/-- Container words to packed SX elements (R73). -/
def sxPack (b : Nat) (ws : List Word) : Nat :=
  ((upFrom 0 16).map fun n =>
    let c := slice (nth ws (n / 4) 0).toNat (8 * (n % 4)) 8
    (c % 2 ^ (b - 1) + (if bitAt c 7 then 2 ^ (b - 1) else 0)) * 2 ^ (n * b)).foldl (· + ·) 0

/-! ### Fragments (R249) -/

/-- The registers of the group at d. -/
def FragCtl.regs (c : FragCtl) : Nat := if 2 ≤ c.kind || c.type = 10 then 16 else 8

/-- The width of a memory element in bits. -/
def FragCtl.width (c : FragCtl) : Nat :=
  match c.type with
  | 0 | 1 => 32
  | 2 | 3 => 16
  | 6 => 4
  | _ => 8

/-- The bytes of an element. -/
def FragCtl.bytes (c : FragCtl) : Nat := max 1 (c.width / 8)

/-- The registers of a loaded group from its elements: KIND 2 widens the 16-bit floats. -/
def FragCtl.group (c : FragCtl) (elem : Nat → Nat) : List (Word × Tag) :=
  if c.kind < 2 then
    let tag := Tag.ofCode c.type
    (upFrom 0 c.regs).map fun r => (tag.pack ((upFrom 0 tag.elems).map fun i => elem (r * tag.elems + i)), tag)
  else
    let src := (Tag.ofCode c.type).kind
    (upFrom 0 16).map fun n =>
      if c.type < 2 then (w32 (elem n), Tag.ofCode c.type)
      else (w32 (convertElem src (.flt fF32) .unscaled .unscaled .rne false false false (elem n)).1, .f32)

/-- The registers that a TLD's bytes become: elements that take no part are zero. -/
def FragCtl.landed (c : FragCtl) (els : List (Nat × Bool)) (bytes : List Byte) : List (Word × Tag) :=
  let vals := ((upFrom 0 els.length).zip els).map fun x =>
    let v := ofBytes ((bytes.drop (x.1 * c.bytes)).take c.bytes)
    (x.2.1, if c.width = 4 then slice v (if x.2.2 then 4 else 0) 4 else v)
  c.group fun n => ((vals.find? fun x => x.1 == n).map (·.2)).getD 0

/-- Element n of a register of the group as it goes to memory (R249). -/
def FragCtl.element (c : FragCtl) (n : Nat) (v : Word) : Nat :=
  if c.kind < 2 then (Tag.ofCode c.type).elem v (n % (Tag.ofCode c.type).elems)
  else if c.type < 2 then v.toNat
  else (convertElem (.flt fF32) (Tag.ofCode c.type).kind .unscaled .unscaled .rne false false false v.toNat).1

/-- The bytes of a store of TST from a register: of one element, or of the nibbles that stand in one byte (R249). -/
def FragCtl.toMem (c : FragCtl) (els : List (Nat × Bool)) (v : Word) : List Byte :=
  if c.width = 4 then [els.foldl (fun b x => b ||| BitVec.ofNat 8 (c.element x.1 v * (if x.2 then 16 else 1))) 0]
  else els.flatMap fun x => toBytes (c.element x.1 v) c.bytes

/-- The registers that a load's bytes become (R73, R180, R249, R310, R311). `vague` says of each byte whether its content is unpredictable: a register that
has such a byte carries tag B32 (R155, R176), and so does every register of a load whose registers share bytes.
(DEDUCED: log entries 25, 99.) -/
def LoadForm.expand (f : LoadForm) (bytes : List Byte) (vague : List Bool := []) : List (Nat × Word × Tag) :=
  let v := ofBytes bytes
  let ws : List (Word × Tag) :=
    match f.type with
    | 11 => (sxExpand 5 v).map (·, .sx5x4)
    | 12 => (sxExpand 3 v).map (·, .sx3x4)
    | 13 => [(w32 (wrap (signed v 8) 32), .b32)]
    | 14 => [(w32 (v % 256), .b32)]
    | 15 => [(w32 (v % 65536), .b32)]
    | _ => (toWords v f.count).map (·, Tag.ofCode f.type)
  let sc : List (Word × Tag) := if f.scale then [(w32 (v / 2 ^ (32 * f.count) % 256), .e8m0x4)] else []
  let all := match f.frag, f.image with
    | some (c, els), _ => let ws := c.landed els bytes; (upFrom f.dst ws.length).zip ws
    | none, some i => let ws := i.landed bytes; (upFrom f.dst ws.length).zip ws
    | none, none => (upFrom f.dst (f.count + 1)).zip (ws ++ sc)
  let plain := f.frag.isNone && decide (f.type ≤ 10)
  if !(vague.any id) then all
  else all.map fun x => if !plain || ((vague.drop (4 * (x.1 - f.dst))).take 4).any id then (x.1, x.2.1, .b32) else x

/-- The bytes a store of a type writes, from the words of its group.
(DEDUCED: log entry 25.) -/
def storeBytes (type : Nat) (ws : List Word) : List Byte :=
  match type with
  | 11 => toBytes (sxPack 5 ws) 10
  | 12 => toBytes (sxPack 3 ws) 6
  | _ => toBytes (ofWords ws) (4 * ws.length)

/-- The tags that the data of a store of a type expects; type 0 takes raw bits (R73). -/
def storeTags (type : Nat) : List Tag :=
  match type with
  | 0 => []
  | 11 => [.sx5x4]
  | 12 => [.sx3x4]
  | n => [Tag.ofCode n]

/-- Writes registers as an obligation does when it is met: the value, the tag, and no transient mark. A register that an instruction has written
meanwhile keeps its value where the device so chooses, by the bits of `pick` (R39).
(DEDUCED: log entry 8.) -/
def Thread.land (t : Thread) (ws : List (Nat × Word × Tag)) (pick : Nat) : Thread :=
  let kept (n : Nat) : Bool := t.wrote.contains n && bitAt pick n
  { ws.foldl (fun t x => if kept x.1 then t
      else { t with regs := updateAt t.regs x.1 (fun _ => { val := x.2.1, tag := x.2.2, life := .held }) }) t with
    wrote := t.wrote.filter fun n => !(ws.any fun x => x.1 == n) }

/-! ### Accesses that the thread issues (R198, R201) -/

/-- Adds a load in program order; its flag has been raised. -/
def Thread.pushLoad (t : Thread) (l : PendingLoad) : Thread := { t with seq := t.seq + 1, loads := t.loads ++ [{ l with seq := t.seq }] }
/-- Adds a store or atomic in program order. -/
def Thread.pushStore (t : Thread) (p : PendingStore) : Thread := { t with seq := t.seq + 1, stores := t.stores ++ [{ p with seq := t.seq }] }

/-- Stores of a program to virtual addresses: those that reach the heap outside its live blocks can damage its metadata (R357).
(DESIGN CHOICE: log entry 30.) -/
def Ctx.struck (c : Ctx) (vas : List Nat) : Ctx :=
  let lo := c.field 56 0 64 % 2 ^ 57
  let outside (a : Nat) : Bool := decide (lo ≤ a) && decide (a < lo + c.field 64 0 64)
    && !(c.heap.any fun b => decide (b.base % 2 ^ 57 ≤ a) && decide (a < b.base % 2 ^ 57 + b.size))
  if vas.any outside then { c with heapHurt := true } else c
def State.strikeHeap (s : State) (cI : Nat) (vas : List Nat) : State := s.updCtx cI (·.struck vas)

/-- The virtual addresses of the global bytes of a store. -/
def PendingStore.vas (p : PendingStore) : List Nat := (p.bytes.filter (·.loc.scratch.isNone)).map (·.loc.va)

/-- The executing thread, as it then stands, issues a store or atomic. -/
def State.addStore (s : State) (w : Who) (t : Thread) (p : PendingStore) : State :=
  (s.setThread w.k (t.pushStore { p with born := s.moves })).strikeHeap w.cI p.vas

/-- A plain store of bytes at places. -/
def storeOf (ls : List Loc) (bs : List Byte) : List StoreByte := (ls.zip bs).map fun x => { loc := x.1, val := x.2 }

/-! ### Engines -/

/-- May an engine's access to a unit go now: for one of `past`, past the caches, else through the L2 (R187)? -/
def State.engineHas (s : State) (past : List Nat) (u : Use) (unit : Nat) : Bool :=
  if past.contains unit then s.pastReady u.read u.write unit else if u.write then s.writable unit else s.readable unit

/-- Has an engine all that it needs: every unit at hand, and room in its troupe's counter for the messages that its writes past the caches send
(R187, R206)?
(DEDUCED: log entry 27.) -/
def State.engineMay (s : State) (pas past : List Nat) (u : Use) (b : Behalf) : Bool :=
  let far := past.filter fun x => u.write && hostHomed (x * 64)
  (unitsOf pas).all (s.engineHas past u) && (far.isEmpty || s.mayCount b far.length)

────────────────

Copy range, inclusive: the line holding "(DEDUCED: log entry 25.) -/" to the line holding "wrote := t.wrote.filter". Reproduce exactly those lines of the records above and no others.

Task solution:
(DEDUCED: log entry 25.) -/
def storeBytes (type : Nat) (ws : List Word) : List Byte :=
  match type with
  | 11 => toBytes (sxPack 5 ws) 10
  | 12 => toBytes (sxPack 3 ws) 6
  | _ => toBytes (ofWords ws) (4 * ws.length)

/-- The tags that the data of a store of a type expects; type 0 takes raw bits (R73). -/
def storeTags (type : Nat) : List Tag :=
  match type with
  | 0 => []
  | 11 => [.sx5x4]
  | 12 => [.sx3x4]
  | n => [Tag.ofCode n]

/-- Writes registers as an obligation does when it is met: the value, the tag, and no transient mark. A register that an instruction has written
meanwhile keeps its value where the device so chooses, by the bits of `pick` (R39).
(DEDUCED: log entry 8.) -/
def Thread.land (t : Thread) (ws : List (Nat × Word × Tag)) (pick : Nat) : Thread :=
  let kept (n : Nat) : Bool := t.wrote.contains n && bitAt pick n
  { ws.foldl (fun t x => if kept x.1 then t
      else { t with regs := updateAt t.regs x.1 (fun _ => { val := x.2.1, tag := x.2.2, life := .held }) }) t with
    wrote := t.wrote.filter fun n => !(ws.any fun x => x.1 == n) }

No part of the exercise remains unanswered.